*** Opening Supplied records ***

/-- A command raises only faults of Table 60-1 (60_exceptions.md R256, R259). -/
theorem commandChecks_namesFault (i : Instr) (s : State) : ∀ c ∈ commandChecks i s, c.NamesFault := by
  cases i with
  | build => simp [commandChecks, buildChecks]
  | encode => simp [commandChecks, encodeChecks]
  | decode =>
    obtain hone | htwo := decodeChecks_eq_or s
    · simp [commandChecks, hone]
    · simp [commandChecks, htwo, State.bufLen]
  | cmpslots => simp [commandChecks, cmpslotsChecks]
  | patch => simp [commandChecks, patchChecks]

/-! ### The completion step -/

theorem complete_of_decodeByte_ok {s : State} {i : Instr} (h : decodeByte s.pending = .ok i) : complete s = exec i s := by
  simp [complete, decode, h]

theorem complete_of_decodeByte_error {s : State} {e : DecodeError} (h : decodeByte s.pending = .error e) :
    complete s = .next (takeFault .badCmd s.pending.toNat s) := by
  simp [complete, decode, h]

/-- Everything a completion step can do: the writes of a command whose checks hold, or a fault on the state before. -/
theorem complete_next_cases {s t : State} (h : complete s = .next t) :
    (∃ i, (∀ c ∈ commandChecks i s, c.ok = true) ∧ t = finish (commandWrites i s)) ∨
    ∃ code info, code ≠ .none ∧ info < 2 ^ 16 ∧ t = takeFault code info s := by
  cases hbyte : decodeByte s.pending with
  | ok i =>
    rw [complete_of_decodeByte_ok hbyte] at h
    obtain ⟨hok, hdone⟩ | ⟨c, hmem, -, htake⟩ := exec_next_cases h
    · exact .inl ⟨i, hok, hdone⟩
    · obtain ⟨hcode, hinfo⟩ := commandChecks_namesFault i s c hmem
      exact .inr ⟨c.code, c.info, hcode, hinfo, htake⟩
  | error e =>
    cases (complete_of_decodeByte_error hbyte).symm.trans h
    exact .inr ⟨.badCmd, s.pending.toNat, nofun, s.pending.isLt.trans (by decide), rfl⟩

theorem complete_answers_next (s : State) : ∃ t, complete s = .next t := by
  cases hbyte : decodeByte s.pending with
  | ok i => exact complete_of_decodeByte_ok hbyte ▸ exec_answers_next i s
  | error e => exact ⟨_, complete_of_decodeByte_error hbyte⟩

/-! ### What the writes of a command leave as it is -/

/-- Of STATUS and MAL_INFO the writes of a command reach the flags of Table 10-5 alone (10_state.md R55). -/
theorem commandWrites_flags (i : Instr) (s : State) :
    (commandWrites i s).status.fault = s.status.fault ∧ (commandWrites i s).status.overrun = s.status.overrun ∧
    (i ≠ .cmpslots → (commandWrites i s).status.cmpEq = s.status.cmpEq) ∧
    (i ≠ .build → i ≠ .decode →
      (commandWrites i s).status.valid = s.status.valid ∧ (commandWrites i s).status.malformed = s.status.malformed ∧
      (commandWrites i s).malInfo = s.malInfo) := by
  cases i with
  | build => exact ⟨rfl, rfl, fun _ => rfl, fun h => absurd rfl h⟩
  | encode => exact ⟨rfl, rfl, fun _ => rfl, fun _ _ => ⟨rfl, rfl, rfl⟩⟩
  | decode =>
    obtain ⟨-, hw⟩ | ⟨-, -, hw⟩ | ⟨-, -, -, hw⟩ | ⟨-, -, -, hw⟩ := decodeWrites_cases s <;>
      simp [commandWrites, hw]
  | cmpslots => exact ⟨rfl, rfl, fun h => absurd rfl h, fun _ _ => ⟨rfl, rfl, rfl⟩⟩
  | patch => exact ⟨rfl, rfl, fun _ => rfl, fun _ _ => ⟨rfl, rfl, rfl⟩⟩
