-- ==== Sys2Proof/Machine/State.lean ====
section
/-! DEFINITION. The state of the block: the list of spec/10_state.md R13 field by field, with the fault record
(R28) and the unrecognized-opcode report (R29), and the model's own counter of random draws (log entry 1).
All of it is plain data. -/

namespace Sys2Proof.Machine

open Sys2Proof

/-- The causes of the fault record's `fault_code` field (R28, R107). Codes 6 and 7 are reserved and never produced,
so they have no name. -/
inductive FaultCode where
  /-- 0: no fault is latched. -/
  | noFault
  /-- 1: FETCH_OUT_OF_RANGE, raised by the fetch of a cycle. -/
  | fetchOutOfRange
  /-- 2: DATA_OUT_OF_RANGE, raised by `Dxyn` (n > 0), `Fx33`, `Fx55`, `Fx65`. -/
  | dataOutOfRange
  /-- 3: STACK_OVERFLOW, raised by `2nnn`. -/
  | stackOverflow
  /-- 4: STACK_UNDERFLOW, raised by `00EE`. -/
  | stackUnderflow
  /-- 5: KEY_INDEX_OUT_OF_RANGE, raised by `Ex9E`, `ExA1`. -/
  | keyIndexOutOfRange
  deriving DecidableEq, Repr

/-- The fault record (R28). `halted` is no field: it is hardwired to `fault_code != 0`. -/
structure FaultRecord where
  /-- `fault_code`. -/
  code : FaultCode
  /-- `fault_pc`: the fetch address of the faulting instruction. -/
  pc : Word
  /-- `fault_opcode`: the instruction word, 0x0000 for FETCH_OUT_OF_RANGE. -/
  opcode : Word
  /-- `fault_info`. -/
  info : Info
  deriving DecidableEq, Repr

/-- The fault record with no fault latched: every field 0 (R28, R123). -/
def FaultRecord.clear : FaultRecord := { code := .noFault, pc := 0#16, opcode := 0#16, info := 0#17 }

/-- The unrecognized-opcode report (R29). -/
structure UnrecReport where
  /-- `unrecognized`: the last cycle's word matched no tier. -/
  unrecognized : Bool
  /-- `unrecognized_opcode`: that word. -/
  opcode : Word
  /-- `unrecognized_pc`: its fetch address. -/
  pc : Word
  deriving DecidableEq, Repr

/-- The report of a cycle that has nothing to report: every field 0 (R29). -/
def UnrecReport.clear : UnrecReport := { unrecognized := false, opcode := 0#16, pc := 0#16 }

/-- The display buffer (R25, R26): one bit per pixel, row `py` a vector of 64 bits whose bit `px` is
`disp[px][py]` (log entry 8). -/
abbrev Display := Vector (BitVec 64) 32

/-- The 4096-byte memory (R32) as a list of (address, byte) pairs in one canonical form (Machine/Memory.lean). -/
abbrev Memory := List Host.Cell

/-- The architectural state (R13). -/
structure State where
  /-- `V[0..15]`, the general registers (R14). -/
  v : Vector Byte 16
  /-- `I`, the index register (R18). -/
  index : Word
  /-- `pc`, the program counter (R19). -/
  pc : Word
  /-- `stack[0..15]`, the return addresses (R21). -/
  stack : Vector Word 16
  /-- `sp`, the number of entries in use, 0 to 16 (R22). -/
  sp : Fin 17
  /-- `DT`, the delay timer (R23). -/
  dt : Byte
  /-- `ST`, the sound timer (R23). -/
  st : Byte
  /-- `key[0..15]`, the keypad latch: bit `k` is 1 when key `k` is held (R24). -/
  key : BitVec 16
  /-- `disp[0..63][0..31]`, the display buffer (R25). -/
  disp : Display
  /-- `mem[0..4095]` (R32). -/
  mem : Memory
  /-- The fault record (R28). -/
  fault : FaultRecord
  /-- The unrecognized-opcode report (R29). -/
  report : UnrecReport
  /-- MODEL'S OWN (log entry 1): how many `rand_byte` draws have been taken. -/
  draws : Nat
  deriving DecidableEq, Repr

/-- The reasons for which the machine stops with no next state: none. Every fault of the hardware is an entry the
spec describes (R110: the fault record is written and the unit is halted), so it is a next state, and a halted
unit answers every `step` with the state it holds (R63). Log entry 5; safe. -/
inductive Fault where
  deriving DecidableEq, Repr

/-- The reasons for which an instruction has no meaning in the model. -/
inductive Refusal where
  /-- Raised by an arm of `exec` whose instruction has no meaning yet; no arm raises it. Safe: nothing is proved of
  such an instruction. -/
  | notModelled (mnemonic : String)
  deriving DecidableEq, Repr

/-- The outcome of one instruction or one step of this machine. -/
abbrev Result := Host.Outcome State Fault Refusal

/-- Power-on with the default `FONT_ROM` (R123): `pc` at 0x200 and everything else 0; memory lists nothing, so every
address reads as `Memory.unlisted` says, the font at 0x050 to 0x09F and 0 elsewhere. -/
def State.reset : State :=
  { v := Vector.replicate 16 0#8
    index := 0#16
    pc := 0x200#16
    stack := Vector.replicate 16 0#16
    sp := 0
    dt := 0#8
    st := 0#8
    key := 0#16
    disp := Vector.replicate 32 0#64
    mem := []
    fault := .clear
    report := .clear
    draws := 0 }

end Sys2Proof.Machine
end

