-- ==== Sys2Proof/Machine/Operands.lean ====
section
/-! DEFINITION. The operand forms: the addresses and values the instructions make of their fields (spec/30_encoding.md
R49, spec/44_index_and_memory.md, spec/45_timers_and_keywait.md). -/

namespace Sys2Proof.Machine

open Sys2Proof

/-- `zext_16(nnn)` (R49). -/
def addrWord (nnn : Addr) : Word := nnn.setWidth 16

/-- The target of `Bnnn`: `trunc_16(zext_16(V0) + zext_16(nnn))`, not cut to 12 bits (R73). -/
def offsetTarget (v0 : Byte) (nnn : Addr) : Word := BitVec.ofNat 16 (v0.toNat + nnn.toNat)

/-- `trunc_16(I + v)` (R95). -/
def indexPlus (index : Word) (v : Byte) : Word := BitVec.ofNat 16 (index.toNat + v.toNat)

/-- `0x050 + 5 * v`, the address `Fx29` gives; `v` is not masked (R96). -/
def glyphAddr (v : Byte) : Word := BitVec.ofNat 16 (0x050 + 5 * v.toNat)

/-- The three decimal digits of `Fx33`, hundreds first (R97). -/
def bcdDigits (v : Byte) : List Byte :=
  [BitVec.ofNat 8 (v.toNat / 100), BitVec.ofNat 8 (v.toNat / 10 % 10), BitVec.ofNat 8 (v.toNat % 10)]

/-- `key[k] == 1` in the latch (R24). -/
def keyHeld (keys : BitVec 16) (k : Nat) : Bool := keys.getLsbD k

/-- The highest held key below `k` (R101: the last write wins when keys 0 to 15 are scanned in order). -/
def highestHeld (keys : BitVec 16) : Nat → Option Nat
  | 0 => none
  | k + 1 => if keyHeld keys k then some k else highestHeld keys k

/-- The lowest held key of the `n` keys from `k` on. -/
def lowestHeld (keys : BitVec 16) : Nat → Nat → Option Nat
  | _, 0 => none
  | k, n + 1 => if keyHeld keys k then some k else lowestHeld keys (k + 1) n

/-- The key that `Fx0A` takes, under a tie-break (R101, decision D21), when any is held. -/
def waitedKey (tiebreak : Config.KeyTiebreak) (keys : BitVec 16) : Option Nat :=
  match tiebreak with
  | .highest => highestHeld keys 16
  | .lowest => lowestHeld keys 0 16

end Sys2Proof.Machine
end

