-- ==== Sys2Proof/Safety.lean ====
section
/-! DEFINITION. What claims about runs are stated in: the invariant of the machine, part by part, and the states that
a host can bring it to with the moves of spec/70_reset_and_hazards.md R127. -/

namespace Sys2Proof.Machine

open Sys2Proof

/-- The memory is in its canonical form (log entry 6). -/
abbrev State.MemoryOk (s : State) : Prop := s.mem.wf = true

/-- The fault record is coherent (R28, R107, R109, R110, R111): clear when no fault is latched; otherwise `fault_pc` is
the value `pc` still holds, `fault_opcode` is the word that lies there (0 for a fetch fault), `fault_info` is what
R107 says of that cause in the state as it still stands, and the report is clear. -/
abbrev State.RecordOk (s : State) : Prop :=
  (s.fault.code = .noFault → s.fault = .clear) ∧
  (s.fault.code ≠ .noFault → s.fault.pc = s.pc ∧ s.report = .clear) ∧
  (s.fault.code = .fetchOutOfRange →
    0x0FFE < s.pc.toNat ∧ s.fault.opcode = 0#16 ∧ s.fault.info.toNat = s.pc.toNat) ∧
  (s.fault.code ≠ .noFault → s.fault.code ≠ .fetchOutOfRange →
    s.pc.toNat ≤ 0x0FFE ∧ s.fault.opcode = s.mem.fetch16 s.pc.toNat) ∧
  (s.fault.code = .dataOutOfRange → s.fault.info.toNat = max s.index.toNat 0x1000) ∧
  (s.fault.code = .stackOverflow → s.fault.info.toNat = 16 ∧ s.sp.val = 16) ∧
  (s.fault.code = .stackUnderflow → s.fault.info.toNat = 0 ∧ s.sp.val = 0) ∧
  (s.fault.code = .keyIndexOutOfRange →
    0xF < s.fault.info.toNat ∧ s.fault.info.toNat = (s.reg (fieldX s.fault.opcode)).toNat)

/-- The unrecognized-opcode report is coherent (R29, R67): all 0 when it reports nothing; otherwise it names the word at
its address, which no tier matches, and `pc` is that address plus 2. -/
abbrev State.ReportOk (s : State) : Prop :=
  (s.report.unrecognized = false → s.report = .clear) ∧
  (s.report.unrecognized = true →
    s.report.pc.toNat ≤ 0x0FFE ∧ s.pc = s.report.pc + 2#16 ∧
    s.report.opcode = s.mem.fetch16 s.report.pc.toNat ∧
    decodeWord s.report.opcode = .error (.unrecognized s.report.opcode))

/-- The bounds of R20: no `pc` above 0x10FE, and no return address above 0x1000. -/
abbrev State.PcBounded (s : State) : Prop :=
  s.pc.toNat ≤ 0x10FE ∧ ∀ k : Fin 16, s.stack[k].toNat ≤ 0x1000

/-- The invariant of the machine. -/
abbrev State.Inv (s : State) : Prop :=
  s.MemoryOk ∧ s.RecordOk ∧ s.ReportOk ∧ s.PcBounded

/-- The states a host can bring the unit to (R127): power-on with any `FONT_ROM`, and any host action. -/
inductive Reachable : State → Prop where
  | powerOn (font : Vector Byte 80) : Reachable (State.powerOn font)
  | act {s t : State} (a : HostAction) (reached : Reachable s) (did : Sys2Proof.Machine.act a s = .next t) : Reachable t

end Sys2Proof.Machine
end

*** Closing Supplied records ***

* [Requirement]:
Nothing but the lines from the top of the records down to the line with "exec i s := by" belongs in the answer; repeat them exactly.

* [Task response]:
/-- A command raises only faults of Table 60-1 (60_exceptions.md R256, R259). -/
theorem commandChecks_namesFault (i : Instr) (s : State) : ∀ c ∈ commandChecks i s, c.NamesFault := by
  cases i with
  | build => simp [commandChecks, buildChecks]
  | encode => simp [commandChecks, encodeChecks]
  | decode =>
    obtain hone | htwo := decodeChecks_eq_or s
    · simp [commandChecks, hone]
    · simp [commandChecks, htwo, State.bufLen]
  | cmpslots => simp [commandChecks, cmpslotsChecks]
  | patch => simp [commandChecks, patchChecks]

/-! ### The completion step -/

theorem complete_of_decodeByte_ok {s : State} {i : Instr} (h : decodeByte s.pending = .ok i) : complete s = exec i s := by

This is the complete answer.